[Supplied records]
@[simp] theorem modJob_pending (s : State) (j : Nat) (f : Job → Job) : (modJob s j f).pending = s.pending := rfl
@[simp] theorem modJob_free (s : State) (j : Nat) (f : Job → Job) : (modJob s j f).free = s.free := rfl
@[simp] theorem modJob_clk (s : State) (j : Nat) (f : Job → Job) : (modJob s j f).clk = s.clk := rfl
@[simp] theorem modJob_op (s : State) (j : Nat) (f : Job → Job) : (modJob s j f).op = s.op := rfl
@[simp] theorem modJob_sec (s : State) (j : Nat) (f : Job → Job) : (modJob s j f).sec = s.sec := rfl
@[simp] theorem modJob_dbg (s : State) (j : Nat) (f : Job → Job) : (modJob s j f).dbg = s.dbg := rfl
@[simp] theorem modJob_faultPin (s : State) (j : Nat) (f : Job → Job) : (modJob s j f).faultPin = s.faultPin := rfl
@[simp] theorem modJob_cl (s : State) (j : Nat) (f : Job → Job) : (modJob s j f).cl = s.cl := rfl
@[simp] theorem modJob_map (s : State) (j : Nat) (f : Job → Job) : (modJob s j f).map = s.map := rfl
@[simp] theorem modJob_hub (s : State) (j : Nat) (f : Job → Job) : (modJob s j f).hub = s.hub := rfl
@[simp] theorem modJob_sect (s : State) (j : Nat) (f : Job → Job) : (modJob s j f).sect = s.sect := rfl
@[simp] theorem modJob_prog (s : State) (j : Nat) (f : Job → Job) : (modJob s j f).prog = s.prog := rfl
@[simp] theorem modJob_dram (s : State) (j : Nat) (f : Job → Job) : (modJob s j f).dram = s.dram := rfl
@[simp] theorem modJob_comp (s : State) (j : Nat) (f : Job → Job) : (modJob s j f).comp = s.comp := rfl
@[simp] theorem modJob_out (s : State) (j : Nat) (f : Job → Job) : (modJob s j f).out = s.out := rfl
@[simp] theorem modJob_win (s : State) (j : Nat) (f : Job → Job) : (modJob s j f).win = s.win := rfl
@[simp] theorem modJob_train (s : State) (j : Nat) (f : Job → Job) : (modJob s j f).train = s.train := rfl
@[simp] theorem modJob_flog (s : State) (j : Nat) (f : Job → Job) : (modJob s j f).flog = s.flog := rfl
@[simp] theorem modJob_mb (s : State) (j : Nat) (f : Job → Job) : (modJob s j f).mb = s.mb := rfl
@[simp] theorem modJob_link (s : State) (j : Nat) (f : Job → Job) : (modJob s j f).link = s.link := rfl
@[simp] theorem modJob_smb (s : State) (j : Nat) (f : Job → Job) : (modJob s j f).smb = s.smb := rfl
@[simp] theorem modJob_tap (s : State) (j : Nat) (f : Job → Job) : (modJob s j f).tap = s.tap := rfl
@[simp] theorem modJob_fab (s : State) (j : Nat) (f : Job → Job) : (modJob s j f).fab = { s.fab with jobs := spMod .reset s.fab.jobs j f } := rfl
@[simp] theorem modJob_su (s : State) (j : Nat) (f : Job → Job) : (modJob s j f).su = s.su := rfl
@[simp] theorem modJob_ckpt (s : State) (j : Nat) (f : Job → Job) : (modJob s j f).ckpt = s.ckpt := rfl
@[simp] theorem modJob_store (s : State) (j : Nat) (f : Job → Job) : (modJob s j f).store = s.store := rfl
@[simp] theorem modJob_cv (s : State) (j : Nat) (f : Job → Job) : (modJob s j f).cv = s.cv := rfl
@[simp] theorem modJob_tt (s : State) (j : Nat) (f : Job → Job) : (modJob s j f).tt = s.tt := rfl
@[simp] theorem modJob_pw (s : State) (j : Nat) (f : Job → Job) : (modJob s j f).pw = s.pw := rfl
@[simp] theorem modJob_slp (s : State) (j : Nat) (f : Job → Job) : (modJob s j f).slp = s.slp := rfl
@[simp] theorem modJob_time (s : State) (j : Nat) (f : Job → Job) : (modJob s j f).time = s.time := rfl
@[simp] theorem modJob_flash (s : State) (j : Nat) (f : Job → Job) : (modJob s j f).flash = s.flash := rfl
@[simp] theorem modJob_boot (s : State) (j : Nat) (f : Job → Job) : (modJob s j f).boot = s.boot := rfl

@[simp] theorem modMb_pending (s : State) (f : Mailbox → Mailbox) : (modMb s f).pending = s.pending := rfl
@[simp] theorem modMb_free (s : State) (f : Mailbox → Mailbox) : (modMb s f).free = s.free := rfl
@[simp] theorem modMb_clk (s : State) (f : Mailbox → Mailbox) : (modMb s f).clk = s.clk := rfl
@[simp] theorem modMb_op (s : State) (f : Mailbox → Mailbox) : (modMb s f).op = s.op := rfl
@[simp] theorem modMb_sec (s : State) (f : Mailbox → Mailbox) : (modMb s f).sec = s.sec := rfl
@[simp] theorem modMb_dbg (s : State) (f : Mailbox → Mailbox) : (modMb s f).dbg = s.dbg := rfl
@[simp] theorem modMb_faultPin (s : State) (f : Mailbox → Mailbox) : (modMb s f).faultPin = s.faultPin := rfl
@[simp] theorem modMb_cl (s : State) (f : Mailbox → Mailbox) : (modMb s f).cl = s.cl := rfl
@[simp] theorem modMb_map (s : State) (f : Mailbox → Mailbox) : (modMb s f).map = s.map := rfl
@[simp] theorem modMb_hub (s : State) (f : Mailbox → Mailbox) : (modMb s f).hub = s.hub := rfl
@[simp] theorem modMb_sect (s : State) (f : Mailbox → Mailbox) : (modMb s f).sect = s.sect := rfl
@[simp] theorem modMb_prog (s : State) (f : Mailbox → Mailbox) : (modMb s f).prog = s.prog := rfl
@[simp] theorem modMb_dram (s : State) (f : Mailbox → Mailbox) : (modMb s f).dram = s.dram := rfl
@[simp] theorem modMb_comp (s : State) (f : Mailbox → Mailbox) : (modMb s f).comp = s.comp := rfl
@[simp] theorem modMb_out (s : State) (f : Mailbox → Mailbox) : (modMb s f).out = s.out := rfl
@[simp] theorem modMb_win (s : State) (f : Mailbox → Mailbox) : (modMb s f).win = s.win := rfl
@[simp] theorem modMb_train (s : State) (f : Mailbox → Mailbox) : (modMb s f).train = s.train := rfl
@[simp] theorem modMb_flog (s : State) (f : Mailbox → Mailbox) : (modMb s f).flog = s.flog := rfl
@[simp] theorem modMb_mb (s : State) (f : Mailbox → Mailbox) : (modMb s f).mb = f s.mb := rfl
@[simp] theorem modMb_link (s : State) (f : Mailbox → Mailbox) : (modMb s f).link = s.link := rfl
@[simp] theorem modMb_smb (s : State) (f : Mailbox → Mailbox) : (modMb s f).smb = s.smb := rfl
@[simp] theorem modMb_tap (s : State) (f : Mailbox → Mailbox) : (modMb s f).tap = s.tap := rfl
@[simp] theorem modMb_fab (s : State) (f : Mailbox → Mailbox) : (modMb s f).fab = s.fab := rfl
@[simp] theorem modMb_su (s : State) (f : Mailbox → Mailbox) : (modMb s f).su = s.su := rfl
@[simp] theorem modMb_ckpt (s : State) (f : Mailbox → Mailbox) : (modMb s f).ckpt = s.ckpt := rfl
@[simp] theorem modMb_store (s : State) (f : Mailbox → Mailbox) : (modMb s f).store = s.store := rfl
@[simp] theorem modMb_cv (s : State) (f : Mailbox → Mailbox) : (modMb s f).cv = s.cv := rfl
@[simp] theorem modMb_tt (s : State) (f : Mailbox → Mailbox) : (modMb s f).tt = s.tt := rfl
@[simp] theorem modMb_pw (s : State) (f : Mailbox → Mailbox) : (modMb s f).pw = s.pw := rfl
@[simp] theorem modMb_slp (s : State) (f : Mailbox → Mailbox) : (modMb s f).slp = s.slp := rfl
@[simp] theorem modMb_time (s : State) (f : Mailbox → Mailbox) : (modMb s f).time = s.time := rfl
@[simp] theorem modMb_flash (s : State) (f : Mailbox → Mailbox) : (modMb s f).flash = s.flash := rfl
@[simp] theorem modMb_boot (s : State) (f : Mailbox → Mailbox) : (modMb s f).boot = s.boot := rfl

[Task to carry out] All that should be written out is the stretch of lines above between the one holding "j f).smb = s.smb := rfl" and the one holding "theorem modJob_fab (s", inclusive, exactly as given.

[Reply]
@[simp] theorem modJob_smb (s : State) (j : Nat) (f : Job → Job) : (modJob s j f).smb = s.smb := rfl
@[simp] theorem modJob_tap (s : State) (j : Nat) (f : Job → Job) : (modJob s j f).tap = s.tap := rfl
@[simp] theorem modJob_fab (s : State) (j : Nat) (f : Job → Job) : (modJob s j f).fab = { s.fab with jobs := spMod .reset s.fab.jobs j f } := rfl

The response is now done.